Thursday, September 07, 2006

Israeli Physicist says Nuke first, Ask Questions Later

Changing nuclear equation - Opinion from Israel, Ynetnews

Ido Kanter:

Here's a scenario: Israel is attacked, by Syria for example, with conventional weapons of equal magnitude to tactical non-conventional weapon – for example, the firing of a thousand missiles, each weighing a ton, within a short period of time. The overall power of such assault is a kiloton (million kilos of explosives) and is of equal magnitude to a tactical nuclear bomb, which can be fired using a suitable cannon.

For the tiny Israel, with its high population density, the result of such assault in national terms could constitute a much graver disaster than what happened to Japan. This raises the question, which is theoretical but could become practical one of these days, of what is the appropriate response? A conventional attack with the power of a tactical nuclear attack, or perhaps a nuclear attack?

This question is relevant today more than it was in the past. There's no doubt the quantity of conventional arms that can be fired at all regions of the country by Hizbullah, Syria and Iran is of equal magnitude to the power of a tactical nuclear weapon. What's more, the quantity and quality of firing means will only be boosted in the near future, in light of the recent war's results.

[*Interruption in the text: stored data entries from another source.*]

-- ==== Sys2Proof/Machine/Store.lean ====
section
/-! DEFINITION. The storeroom (R378 to R385), the settings record (R358, R418, R544, R545) and the writes of
flash that the device makes itself. -/

namespace Sys2Proof.Machine

/-! ### Flash -/

/-- Byte of the flash outside the settings, fault-log and boot-record partitions (`State.wholeFlash` has them); an erased
byte reads 0xFF (R522; log 5). -/
def State.flashByte (s : State) (a : Nat) : Byte := tabGet 0xFF s.boot.flash a

/-- Partition bases of R522. -/
def imageBase : Nat → Nat
  | 0 => 0x000000
  | 1 => 0x200000
  | 2 => 0x400000
  | _ => 0x480000

/-- Sizes of the image slots (R522). -/
def imageRoom (k : Nat) : Nat := if k < 2 then 0x200000 else 0x80000

def factoryBase : Nat := 0x500000
def mirrorBase : Nat := 0x900000
def settingsBase (b : Bool) : Nat := if b then 0xD40000 else 0xD00000
def settingsRoom : Nat := 0x40000
def logBase : Nat := 0xD80000
def logRoom : Nat := 0x100000
def customerBase : Nat := 0xE80000
def recordBase : Nat := 0x1280000
def goldenBase : Nat := 0x1290000

/-- `n` bytes of the flash from offset `a` upward. -/
def State.flashBytes (s : State) (a n : Nat) : List Byte := (List.range n).map fun i => s.flashByte (a + i)

/-- A read of `n` bytes of the flash from offset `a` meets an uncorrectable error (R524). -/
def State.flashSpoilt (s : State) (a n : Nat) : Bool :=
  s.boot.flashBad.any fun w => decide (w < a + n) && decide (a < w + 8)

/-- The flash with `n` bytes from offset `a` erased: errors in them are gone. -/
def State.flashErase (s : State) (a n : Nat) : State :=
  let out (k : Nat) : Bool := decide (k < a) || decide (a + n ≤ k)
  s.onBoot fun b => { b with flash := tabFilter out b.flash, flashBad := b.flashBad.filter out }

/-- The flash with bytes programmed from offset `a` upward: a program operation clears bits only (R552). -/
def State.flashProgram (s : State) (a : Nat) (bs : List Byte) : State :=
  s.onBoot fun b => { b with flash := bs.zipIdx.foldl (fun t (x, i) =>
    tabSet 0xFF t (a + i) (tabGet 0xFF t (a + i) &&& x)) b.flash }

/-! ### Storeroom -/

/-- The 256 KiB block at offset `a` of the flash. -/
def State.flashBlock (s : State) (a : Nat) : StoreBlock where
  fill := 0xFF
  bytes := (s.boot.flash.filter fun e => decide (a ≤ e.1) && decide (e.1 < a + 0x40000)).map fun e => (e.1 - a, e.2)

/-- The CRC-32C of a block (R379). -/
def StoreBlock.crc (b : StoreBlock) : Word := crc32c ((List.range 0x40000).map b.byte)

/-- The block of an invalid region (R381). -/
def invalidBlock : StoreBlock := { fill := 0x80, bytes := [] }

/-- The block of region G, with its source (R380): a copy that cannot be read gives way to the other (R524). -/
def State.chooseBlock (s : State) (g : Nat) : StoreBlock × StoreSource :=
  let want := s.boot.otp.blockCrc.getD g 0
  let good (a : Nat) : Bool := (s.flashBlock a).crc == want && !s.flashSpoilt a 0x40000
  let p := factoryBase + 0x40000 * g
  let m := mirrorBase + 0x40000 * g
  if good p then (s.flashBlock p, .primary) else if good m then (s.flashBlock m, .mirror) else (invalidBlock, .invalid)

/-- The block of region G is loaded (R380, R381, R413). -/
def State.loadBlock (s : State) (g : Nat) : State :=
  let (b, src) := s.chooseBlock g
  let s1 := s.onCal fun c => { c with store := modifyAt (fun _ => b) g c.store
                                      source := modifyAt (fun _ => src) g c.source }
  match src with
  | .mirror =>
    ((s1.flag .calEvent 2).report 0x61 g).onRegion g fun r => { r with leaving := r.fallback }
  | .invalid =>
    ((s1.flag .calEvent 3).report 0x62 g).onRegion g fun r =>
      { r with fallback := true, leaving := false, c := if r.fallback then r.c else 32768 }
  | _ => s1.onRegion g fun r => { r with leaving := r.fallback }

/-- A load of the whole storeroom ends (R380 to R382, R385) (DEDUCED, log 38). -/
def State.storeLoaded (s : State) : State :=
  if s.cal.loading then
    ((List.range 16).foldl (fun t g => t.loadBlock g) s).onCal fun c => { c with loading := false, loaded := true }
  else s

/-- CAL_CMD.RELOAD (R385) (DEDUCED, log 38). -/
def State.reload (s : State) : Status × State :=
  if s.power.state = .standby then (.ok, s.onCal fun c => { c with loading := true }) else (.state, s)

/-- An uncorrectable error in a storeroom read of a pass (R384). -/
def State.storeEcc (s : State) (g : Nat) : State :=
  if g < 16 ∧ s.comp.run.isSome then ((s.dropRun.flag .calEvent 8).report 0x67 g).loadBlock g else s

/-- Codes of CAL_STORE_STATE (R420). -/
def sourceCode : StoreSource → Nat
  | .notLoaded => 0
  | .primary => 1
  | .mirror => 2
  | .invalid => 3

def State.storeState (s : State) : Word :=
  word ((List.range 16).foldl (fun a g => a + sourceCode (s.cal.source.getD g .notLoaded) * 4 ^ g) 0)

/-- CAL_STATUS (R420). -/
def State.calStatus (s : State) : Word :=
  word (boolNat s.cal.loaded + 2 ^ 16 * packBits ((List.range 16).map fun g => (s.region g).fallback))

/-- CAL_STORE_ID (R382). -/
def State.calStoreId (s : State) : Word := if s.cal.loaded then storeId s.cal.store else 0

/-! ### Settings -/

/-- A copy is valid (R545): it matches its CRC, and its SETVER is at most that of the running firmware. -/
def State.copyValid (s : State) (c : Option Settings) : Bool :=
  match c with
  | some x => x.intact && decide (x.setver ≤ s.boot.fwSetver)
  | none => false

/-- The copy that a start uses (R545): the valid one with the highest WRITE_SEQ. -/
def State.chooseCopy (s : State) : Option Bool :=
  let b := s.boot
  match s.copyValid b.copyA, s.copyValid b.copyB with
  | true, true => some (decide ((b.copyA.map (·.seq)).getD 0 < (b.copyB.map (·.seq)).getD 0))
  | true, false => some false
  | false, true => some true
  | false, false => none

/-- The defaults of R544. -/
def defaultSettings : Settings where
  setver := 0
  seq := 0
  coef := []
  trims := []
  failed := []
  failedAttic := []
  attic := []
  mask := []

/-- The copy in use, the defaults where there is none. -/
def State.settings (s : State) : Settings :=
  if s.boot.defaults then defaultSettings
  else ((if s.boot.copyUsed then s.boot.copyB else s.boot.copyA).getD defaultSettings)

/-- Mask entries of the record: FAULT and HOST causes (R358, R544). -/
def State.maskEntries (s : State) : Tab (BitVec 3) :=
  s.diag.mask.filterMap fun (p, c) => if c &&& 3 = 0 then none else some (p, c &&& 3)

/-- The attic connections in REPLACE (R358). -/
def State.atticEntries (s : State) : Tab Attic :=
  s.diag.attic.filter fun e => match e.2 with
    | .replace _ => true
    | _ => false

/-- The copy that the next write goes to (R545): B is true. -/
def State.nextCopy (s : State) : Bool :=
  if s.boot.defaults then false else if s.boot.fwTrial then s.boot.copyUsed else !s.boot.copyUsed

/-! ### The boot record -/

/-- A valid copy of the boot record. -/
def goodRecord (r : Option BootRecord) : Option BootRecord := r.filter fun x => x.intact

Ahead of the public debate on the matter, we should know the following:

  • The mere discussion of the possibility of a nuclear response to a conventional attack of equal magnitude is the first means for breaking the current common conception that views nuclear arms as a "doomsday weapon" only. The mere raising of this question for public debate prepares the option of using it, and the expression of views both in favor and against it is an important tool available to decision-makers.


Blogger bunuelvis said...

love the blog, steve.

couple's-its in the Ray story.....

also in the present story: kiloton....gotta be thousand tons, no? not million kilos...I guess that's Ido Kanter's error, not yours......too bad.

Sorry about your mom. I'm glad you're through it, now. You did a great job.